Como nunca, o esporte tem apostado em ser cada vez mais um evento de entretenimento, não só no Brasil, mas em todo o mundo. É uma virada à americana, com exemplos que são direcionados ao que o país da América do Norte faz há décadas.

Um exemplo claro é o da Liga dos Campeões, que nos últimos anos tem unido esforço para fazer da decisão do torneio um evento cada vez mais marcante. Há até apresentação musical, com o mesmo patrocinador do show do intervalo do Superbowl.

Mas o torneio europeu, que há mais de uma década mostra evidentes avanços no profissionalismo da gestão, está longe de ser uma exceção. Na verdade, diversos agentes esportivos têm apostado em uma nova roupagem para ser mais jovem e atraente ao mercado.

A última novidade foi o vôlei, com uma reformulada Liga das Nações, um torneio que terá a missão de tornar o esporte cada vez mais popular ao redor do planeta. Para isso, recorreu à IMG, uma das responsáveis por mudar o status recente do UFC.

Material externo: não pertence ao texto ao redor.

-- ==== Sys2Proof/Certificates/Slice0/Obligations.lean ====
section
/-! DEFINITION. The statements about this model, from the numbered rules of spec/. -/

section
open Sys2Proof Sys2Proof.Machine

/-! ## The queue of commands -/

/-- One step takes the command at the front of the queue and runs it with the queue's rest. -/
def Obligations.StepRunsTheFrontCommand : Prop :=
  ∀ (s : State) (c : Instr) (rest : List Instr),
    s.pending = c :: rest → step s = exec c { s with pending := rest }

/-- Every command answers a next state in every state and leaves the queue as it was. On an empty queue, unless the
reset pin is asserted, the µs counter counts one, nothing else of the part changes, and exactly the steps that the
part then owes itself join the queue: the hand-offs that wait, the timers that are due, a frame to take and a level of
CELLSTOP that has lasted (the model's choice, log 2). -/
def Obligations.EveryStepAnswersANextState : Prop :=
  (∀ (c : Instr) (s : State), ∃ t, exec c s = .next t ∧ t.pending = s.pending) ∧
  ∀ s : State, s.pending = [] → ∃ t, step s = .next t ∧
    (t.part = if s.part.inReset then s.part else { s.part with now := s.part.now + 1 }) ∧
    (t.pending = if s.part.inReset then [] else t.part.idleEvents) ∧
    ∀ c, c ∈ t.part.idleEvents ↔ t.part.owes c

/-! ## Resets (R175, R176) -/

/-- PIN_RESET gives every register and block its pin-reset state, the cell table with it; the input levels stay, and
the guards see CELLSTOP as its input stands; the count of sent messages stays. What reached host memory stays: all of
it when nothing or a read was in progress, and with a write in progress every byte outside that write, of which some
leading bytes have arrived. Its readings of the spec: log 7, 8, 14, 19, 35. -/
def Obligations.PinResetReturnsEveryBlockToReset : Prop :=
  ∀ s : State, ∃ t, exec .pinReset s = .next t ∧ t.pending = s.pending ∧
    t.part = { resetPart with
      pcieUp := s.part.pcieUp
      cellstopPin := s.part.cellstopPin
      cellstop := s.part.cellstopPin
      messages := s.part.messages
      hostMem := t.part.hostMem
      freeUsed := s.part.freeUsed + s.part.cutOffUses } ∧
    s.part.cutOff t.part.hostMem

/-- PART_RESET does the same to registers, blocks and host memory but keeps the exchange base, CAUSE_MASK, the
configuration space, the counter and CELLSTOP with its filter. Its readings of the spec: log 7, 8, 14, 35. -/
def Obligations.PartResetKeepsBaseMaskAndCounter : Prop :=
  ∀ s : State, s.part.inReset = false → ∃ t, exec .partReset s = .next t ∧ t.pending = s.pending ∧
    t.part = { resetPart with
      now := s.part.now
      busMaster := s.part.busMaster
      msgEnable := s.part.msgEnable
      pcieUp := s.part.pcieUp
      cellstopPin := s.part.cellstopPin
      cellstop := s.part.cellstop
      cellstopFilter := s.part.cellstopFilter
      causeMask := s.part.causeMask
      baseLo := s.part.baseLo
      baseHi := s.part.baseHi
      messages := s.part.messages
      hostMem := t.part.hostMem
      freeUsed := s.part.freeUsed + s.part.cutOffUses } ∧
    s.part.cutOff t.part.hostMem

/-- While the reset pin is asserted both stop lines are asserted, both transmit pairs rest, no bus operation is
mastered, host memory keeps what reached it, and no command but the pin's release has an effect: the input levels
alone follow. Its readings of the spec: log 7, 18. -/
def Obligations.AssertedResetPinHoldsThePart : Prop :=
  (∀ s : State, ∃ t, exec .resetPinAsserted s = .next t ∧ t.pending = s.pending ∧
    t.part.inReset = true ∧ t.part.inProgress = none ∧ t.part.opQueue = [] ∧ s.part.cutOff t.part.hostMem ∧
    ∀ x, (t.part.arm x).guard.stopAsserted = true ∧ (t.part.arm x).link.onLine = none) ∧
  (∀ (c : Instr) (s : State), s.part.inReset = true → c ≠ .pinReset → c ≠ .resetPinAsserted →
    c ≠ .cellstopReleased → (∀ x, c ≠ .cellstopAsserted x) → (∀ up, c ≠ .pcieLinkUp up) → exec c s = .next s) ∧
  (∀ (s : State) (first : Arm), s.part.inReset = true →
    exec (.cellstopAsserted first) s = .next { s with part := { s.part with cellstopPin := true } }) ∧
  (∀ s : State, s.part.inReset = true →
    exec .cellstopReleased s = .next { s with part := { s.part with cellstopPin := false } }) ∧
  (∀ (s : State) (up : Bool), s.part.inReset = true →
    exec (.pcieLinkUp up) s = .next { s with part := { s.part with pcieUp := up } })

Outro caso notável é da Fórmula 1, que passou por uma grande transformação. Foi da entidade que “não precisava das redes sociais” à competição que tem até e-sports, graças à transformação promovida pela Liberty Media; a agência comprou a disputa.

É nesse cenário que o Campeonato Paulista está inserido; ele não quer perder espaço para um mundo do esporte em mutação. É também o caminho que a Conmebol aposta para suas competições de clubes.

Com todas essas mudanças, ficam ainda mais preocupantes os atrasos promovidos por outras entidades esportivas no Brasil, o que inclui a CBF e seu principal produto, o Brasileirão.